> _WHAT IS BEING ASKED_:
Search the entries below for the word "block" and copy every line where it appears.

[Dataset entries]
---*---

-- ==== Sys2Proof/Laws/Router.lean ====
section
/-!
SUPPORT. What a bus access can do: a write changes only memory, the peripheral registers and the collaborators' logs; memory only at
the keys of the address written; the read depends on nothing else; and a write keeps every part of the invariant.
-/

namespace Sys2Proof.Machine

/-! ### OAM DMA -/

/-- The copy changes memory alone. -/
theorem dmaCopy_eq (v : Byte) (n : Nat) (s : State) : dmaCopy v n s = { s with mem := (dmaCopy v n s).mem } := by
  induction n with
  | zero => rfl
  | succ n ih => rw [dmaCopy, ih]

theorem writeDma_eq (v : Byte) (s : State) : ∃ m, writeDma v s = { s with dma := v, mem := m } :=
  ⟨(dmaCopy v 160 { s with dma := v }).mem, dmaCopy_eq v 160 _⟩

/-- The copy leaves every byte outside the first `n` of OAM alone. -/
theorem dmaCopy_mem_ne (v : Byte) (n : Nat) (s : State) (k : Nat) (h : ∀ i, i < n → k ≠ 0xFE00 + i) :
    (dmaCopy v n s).mem.read k = s.mem.read k := by
  induction n with
  | zero => rfl
  | succ n ih =>
    rw [dmaCopy]
    rw [Memory.read_write_ne _ _ _ _ (h n (by omega))]
    exact ih fun i hi => h i (by omega)

/-- No source address of the copy is in OAM or in the unusable range (R131). -/
theorem dmaSource_toNat (v : Byte) (n : Nat) (hn : n < 160) : (dmaSource v n).toNat =
    256 * (if v.toNat < 0xE0 then v.toNat else v.toNat - 0x20) + n := by
  have hv := v.isLt
  have h0 : (v ++ 0#8 : Word).toNat = 256 * v.toNat := by
    rw [BitVec.toNat_append]; simp [Nat.shiftLeft_eq]; omega
  have h1 : ((v ++ 0#8 : Word) + BitVec.ofNat 16 n).toNat = 256 * v.toNat + n := by
    rw [BitVec.toNat_add, h0, BitVec.toNat_ofNat]; omega
  have h2 : 0xE0 ≤ v ↔ ¬ v.toNat < 0xE0 := by rw [BitVec.le_def]; show 0xE0 ≤ v.toNat ↔ _; omega
  unfold dmaSource
  dsimp only
  by_cases h : v.toNat < 0xE0
  · rw [if_neg (fun hc => h2.1 hc h), if_pos h, h1]
  · rw [if_pos (h2.2 h), if_neg h, BitVec.toNat_sub, h1]
    show (2 ^ 16 - 0x2000 + _) % 2 ^ 16 = _
    omega

/-! ### The address map -/

/-- The first address of a region (R110). -/
def Region.first (r : Region) : Nat :=
  match r with
  | .rom => 0
  | .vram => 0x8000
  | .cartRam => 0xA000
  | .wram => 0xC000
  | .echo => 0xE000
  | .oam => 0xFE00
  | .unusable => 0xFEA0
  | .io => 0xFF00
  | .hram => 0xFF80
  | .ie => 0xFFFF

/-- The address after the last one of a region (R110). -/
def Region.last (r : Region) : Nat :=
  match r with
  | .rom => 0x8000
  | .vram => 0xA000
  | .cartRam => 0xC000
  | .wram => 0xE000
  | .echo => 0xFE00
  | .oam => 0xFEA0
  | .unusable => 0xFF00
  | .io => 0xFF80
  | .hram => 0xFFFF
  | .ie => 0x10000

theorem region_toNat (a : Word) : region a =
    if a.toNat < 0x8000 then .rom else if a.toNat < 0xA000 then .vram else if a.toNat < 0xC000 then .cartRam
    else if a.toNat < 0xE000 then .wram else if a.toNat < 0xFE00 then .echo else if a.toNat < 0xFEA0 then .oam
    else if a.toNat < 0xFF00 then .unusable else if a.toNat < 0xFF80 then .io else if a.toNat < 0xFFFF then .hram
    else .ie := rfl

/-- An address lies in its region. -/
theorem region_bounds (a : Word) : (region a).first ≤ a.toNat ∧ a.toNat < (region a).last := by
  have hlt : a.toNat < 65536 := a.isLt
  rw [region_toNat]
  generalize a.toNat = n at hlt
  split_ifs <;> simp only [Region.first, Region.last] <;> omega

/-- The regions do not overlap: an address within a region's bounds is of that region. -/
theorem region_of_bounds (a : Word) (r : Region) (h1 : r.first ≤ a.toNat) (h2 : a.toNat < r.last) : region a = r := by
  rw [region_toNat]
  generalize a.toNat = n at h1 h2
  cases r <;> simp only [Region.first, Region.last] at h1 h2 <;> split_ifs <;> first | rfl | (exfalso; omega)

/-! ### The shape of a write -/

/-- `t` differs from `s` at most in what the bus reaches: IE, the devices, the input, serial and DMA registers, memory and the
collaborators' logs. -/
def busOnly (s t : State) : Prop :=
  t = { s with
    ie := t.ie, dev := t.dev, joypad := t.joypad, serial := t.serial, dma := t.dma, mem := t.mem
    mapperLog := t.mapperLog, apuLog := t.apuLog }

theorem busOnly.eq {s t : State} (h : busOnly s t) : t = { s with
    ie := t.ie, dev := t.dev, joypad := t.joypad, serial := t.serial, dma := t.dma, mem := t.mem
    mapperLog := t.mapperLog, apuLog := t.apuLog } := h

theorem writeIoReg_busOnly (r : IoReg) (a : Word) (v : Byte) (s : State) : busOnly s (writeIoReg r a v s) := by
  cases r with
  | audio => unfold writeIoReg apuWrite; dsimp only; split <;> rfl
  | dma =>
    obtain ⟨m, hm⟩ := writeDma_eq v s
    show busOnly s (writeDma v s)
    rw [hm]; rfl
  | _ => rfl

/-- A bus write changes only what the bus reaches. -/
theorem routeWrite_busOnly (a : Word) (v : Byte) (s : State) : busOnly s (routeWrite a v s) := by
  unfold routeWrite
  cases region a with
  | rom | cartRam => unfold mapperWrite; dsimp only; split <;> rfl
  | vram | oam => dsimp only; split <;> rfl
  | io => exact writeIoReg_busOnly _ a v s
  | _ => rfl

@[simp] theorem routeWrite_regs (a : Word) (v : Byte) (s : State) : (routeWrite a v s).regs = s.regs := by
  rw [(routeWrite_busOnly a v s).eq]
@[simp] theorem routeWrite_ime (a : Word) (v : Byte) (s : State) : (routeWrite a v s).ime = s.ime := by
  rw [(routeWrite_busOnly a v s).eq]
@[simp] theorem routeWrite_imeState (a : Word) (v : Byte) (s : State) : (routeWrite a v s).imeState = s.imeState := by
  rw [(routeWrite_busOnly a v s).eq]
@[simp] theorem routeWrite_halt (a : Word) (v : Byte) (s : State) : (routeWrite a v s).halt = s.halt := by
  rw [(routeWrite_busOnly a v s).eq]
@[simp] theorem routeWrite_fault (a : Word) (v : Byte) (s : State) : (routeWrite a v s).fault = s.fault := by
  rw [(routeWrite_busOnly a v s).eq]
@[simp] theorem routeWrite_stepCycles (a : Word) (v : Byte) (s : State) :
    (routeWrite a v s).stepCycles = s.stepCycles := by
  rw [(routeWrite_busOnly a v s).eq]
@[simp] theorem routeWrite_budget (a : Word) (v : Byte) (s : State) : (routeWrite a v s).budget = s.budget := by
  rw [(routeWrite_busOnly a v s).eq]
@[simp] theorem routeWrite_opPc (a : Word) (v : Byte) (s : State) : (routeWrite a v s).opPc = s.opPc := by
  rw [(routeWrite_busOnly a v s).eq]
@[simp] theorem routeWrite_params (a : Word) (v : Byte) (s : State) : (routeWrite a v s).params = s.params := by
  rw [(routeWrite_busOnly a v s).eq]

/-! ### Reads depend on the bus alone -/

/-- Two states with the same memory, registers of the bus and parameters read alike. -/
theorem routeReadWith_congr {s t : State} (locks : Bool) (a : Word) (hm : t.mem = s.mem) (hd : t.dev = s.dev)
    (hi : t.ie = s.ie) (hj : t.joypad = s.joypad) (hs : t.serial = s.serial) (hdma : t.dma = s.dma)
    (hml : t.mapperLog = s.mapperLog) (hal : t.apuLog = s.apuLog) (hp : t.params = s.params) :
    routeReadWith locks a t = routeReadWith locks a s := by
  unfold routeReadWith ioRead
  have hmap : mapperRead a t = mapperRead a s := by unfold mapperRead; rw [hm, hml, hp]
  have hio : readIoReg (ioRegAt a) a t = readIoReg (ioRegAt a) a s := by
    generalize ioRegAt a = r
    cases r <;> simp only [readIoReg, apuRead, hd, hj, hs, hdma, hal, hp]
  rw [hmap, hio, hm, hi, State.vramLocked, State.oamLocked, hd, hp]
  rfl

/-- A read does not see the CPU's registers or its step accounting. -/
@[simp] theorem routeRead_withRegs (a : Word) (s : State) (r : Regs) : routeRead a { s with regs := r } = routeRead a s :=
  routeReadWith_congr true a rfl rfl rfl rfl rfl rfl rfl rfl rfl

/-! ### Which bytes a write changes -/

/-- Only FF46 is the DMA register (R50). -/
theorem ioRegAt_dma {a : Word} (hr : region a = .io) (h : ioRegAt a = .dma) : a = 0xFF46 := by
  have hb := region_bounds a
  rw [hr] at hb
  have h46 : a.toNat - 0xFF00 = 0x46 := by
    unfold ioRegAt at h
    generalize a.toNat - 0xFF00 = n at h
    unfold ioReg at h
    split at h <;> first | rfl | (exact absurd h (by simp)) | (split at h <;> exact absurd h (by simp))
  apply BitVec.eq_of_toNat_eq
  show a.toNat = 0xFF46
  have : 0xFF00 ≤ a.toNat := hb.1
  omega

/-- A read at a register's address is a read of the register (R110, R50). -/
theorem routeRead_io {a : Word} {r : IoReg} (s : State) (hr : region a = .io) (h : ioRegAt a = r) :
    routeRead a s = readIoReg r a s := by
  unfold routeRead routeReadWith ioRead
  rw [hr, h]

/-- A write at a register's address is a write of the register (R110, R50). -/
theorem routeWrite_io {a : Word} {r : IoReg} (v : Byte) (s : State) (hr : region a = .io) (h : ioRegAt a = r) :
    routeWrite a v s = writeIoReg r a v s := by
  unfold routeWrite ioWrite
  rw [hr, h]

theorem writeIoReg_mem (r : IoReg) (a : Word) (v : Byte) (s : State) (h : r ≠ .dma) : (writeIoReg r a v s).mem = s.mem := by
  cases r with
  | audio => unfold writeIoReg apuWrite; dsimp only; split <;> rfl
  | dma => exact absurd rfl h
  | _ => rfl

/-- The key of a RAM address is RAM of the block. -/
theorem isStorage_of_region {a : Word} {k : Nat} (h : storageKey a = some k) (hr : region a ≠ .rom) :
    0x8000 ≤ k ∧ isStorage k = true ∧ a ≠ 0xFF46 := by
  have hb := region_bounds a
  have hs : ∀ n, isStorage n = true ↔
      n < 0xA000 ∨ (0xC000 ≤ n ∧ n < 0xE000) ∨ (0xFE00 ≤ n ∧ n < 0xFEA0) ∨ (0xFF80 ≤ n ∧ n < 0xFFFF) := by
    intro n; unfold isStorage; simp only [Bool.or_eq_true, Bool.and_eq_true, decide_eq_true_eq, or_assoc]
  have hne : ∀ n, a.toNat = n → n ≠ 0xFF46 → a ≠ 0xFF46 := fun n h1 h2 e => h2 (by rw [← h1, e]; rfl)
  rw [hs]
  unfold storageKey at h
  generalize hn : a.toNat = n at h hb hne
  have hne := hne n rfl
  cases hreg : region a <;> rw [hreg] at h hb <;> simp only [Region.first, Region.last] at hb <;>
    first
    | (exact absurd hreg hr)
    | (simp only [reduceCtorEq] at h; done)
    | (injection h with h; subst h; exact ⟨by omega, by omega, hne (by omega)⟩)

/-- Memory after a write: untouched, one byte stored at the address's own key, or the OAM copy. -/
theorem routeWrite_mem (a : Word) (v : Byte) (s : State) :
    (routeWrite a v s).mem = s.mem ∨
    (∃ k, storageKey a = some k ∧ 0x8000 ≤ k ∧ isStorage k = true ∧ a ≠ 0xFF46 ∧ (routeWrite a v s).mem = s.mem.write k v) ∨
    (a = 0xFF46 ∧ routeWrite a v s = writeDma v s) := by
  have ram : ∀ k, storageKey a = some k → region a ≠ .rom → (routeWrite a v s).mem = s.mem.write k v →
      ∃ k, storageKey a = some k ∧ 0x8000 ≤ k ∧ isStorage k = true ∧ a ≠ 0xFF46 ∧
        (routeWrite a v s).mem = s.mem.write k v := fun k h1 h2 h3 =>
    have h4 := isStorage_of_region h1 h2
    ⟨k, h1, h4.1, h4.2.1, h4.2.2, h3⟩
  unfold routeWrite storageKey at *
  cases h : region a with
  | rom | cartRam => left; unfold mapperWrite; dsimp only; split <;> rfl
  | unusable | ie => left; rfl
  | io =>
    dsimp only
    unfold ioWrite
    by_cases hd : ioRegAt a = .dma
    · exact .inr (.inr ⟨ioRegAt_dma h hd, by rw [hd]; rfl⟩)
    · exact .inl (writeIoReg_mem _ a v s hd)
  | wram | hram | echo =>
    right; left
    simp only [h] at ram
    exact ram _ rfl (by simp) rfl
  | vram | oam =>
    simp only [h] at ram
    dsimp only at ram ⊢
    split
    · left; rfl
    · rename_i hl
      rw [if_neg hl] at ram
      right; left
      exact ram _ rfl (by simp) rfl

/-- A write changes no byte of memory outside the keys of its address. -/
theorem routeWrite_keepsMem (a : Word) (v : Byte) (s : State) : keepsMem (storedKeys a) s (routeWrite a v s) := by
  intro k hk
  rcases routeWrite_mem a v s with h | ⟨k', hk', h8, -, hne, h⟩ | ⟨rfl, h⟩
  · rw [h]
  · rw [h]
    refine Memory.read_write_ne _ _ _ _ fun e => hk ?_
    subst e
    have hrom : ¬ a.toNat < 0x8000 := by
      intro hr
      have : storageKey a = some a.toNat := by unfold storageKey; rw [region_of_bounds a .rom (Nat.zero_le _) hr]
      rw [this] at hk'; injection hk' with hk'; omega
    rw [storedKeys, if_neg hne, if_neg hrom, hk']; exact List.mem_singleton.2 rfl
  · rw [h]
    unfold writeDma
    rw [dmaCopy_mem_ne]
    intro i hi e
    exact hk (by simp [storedKeys]; exact ⟨i, hi, e.symm⟩)

/-! ### A write keeps the invariant -/

theorem dmaCopy_memOk (v : Byte) (n : Nat) (s : State) (hn : n ≤ 160) (h : s.memOk) : (dmaCopy v n s).memOk := by
  induction n with
  | zero => exact h
  | succ n ih =>
    rw [dmaCopy]
    have := ih (by omega)
    exact ⟨Memory.wf_write _ _ _ this.1, Memory.inStorage_write _ _ _ (by simp [isStorage]; omega) this.2⟩

/-- A write keeps memory in canonical form over the block's storage. -/
theorem routeWrite_memOk (a : Word) (v : Byte) (s : State) (h : s.memOk) : (routeWrite a v s).memOk := by
  unfold State.memOk
  rcases routeWrite_mem a v s with hm | ⟨k, -, -, hk, -, hm⟩ | ⟨-, hm⟩
  · rw [hm]; exact h
  · rw [hm]; exact ⟨Memory.wf_write _ _ _ h.1, Memory.inStorage_write _ _ _ hk h.2⟩
  · rw [hm]; exact dmaCopy_memOk v 160 _ (by omega) h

---*---

> _RESULT BELOW_:
/-- The key of a RAM address is RAM of the block. -/
/-- A write keeps memory in canonical form over the block's storage. -/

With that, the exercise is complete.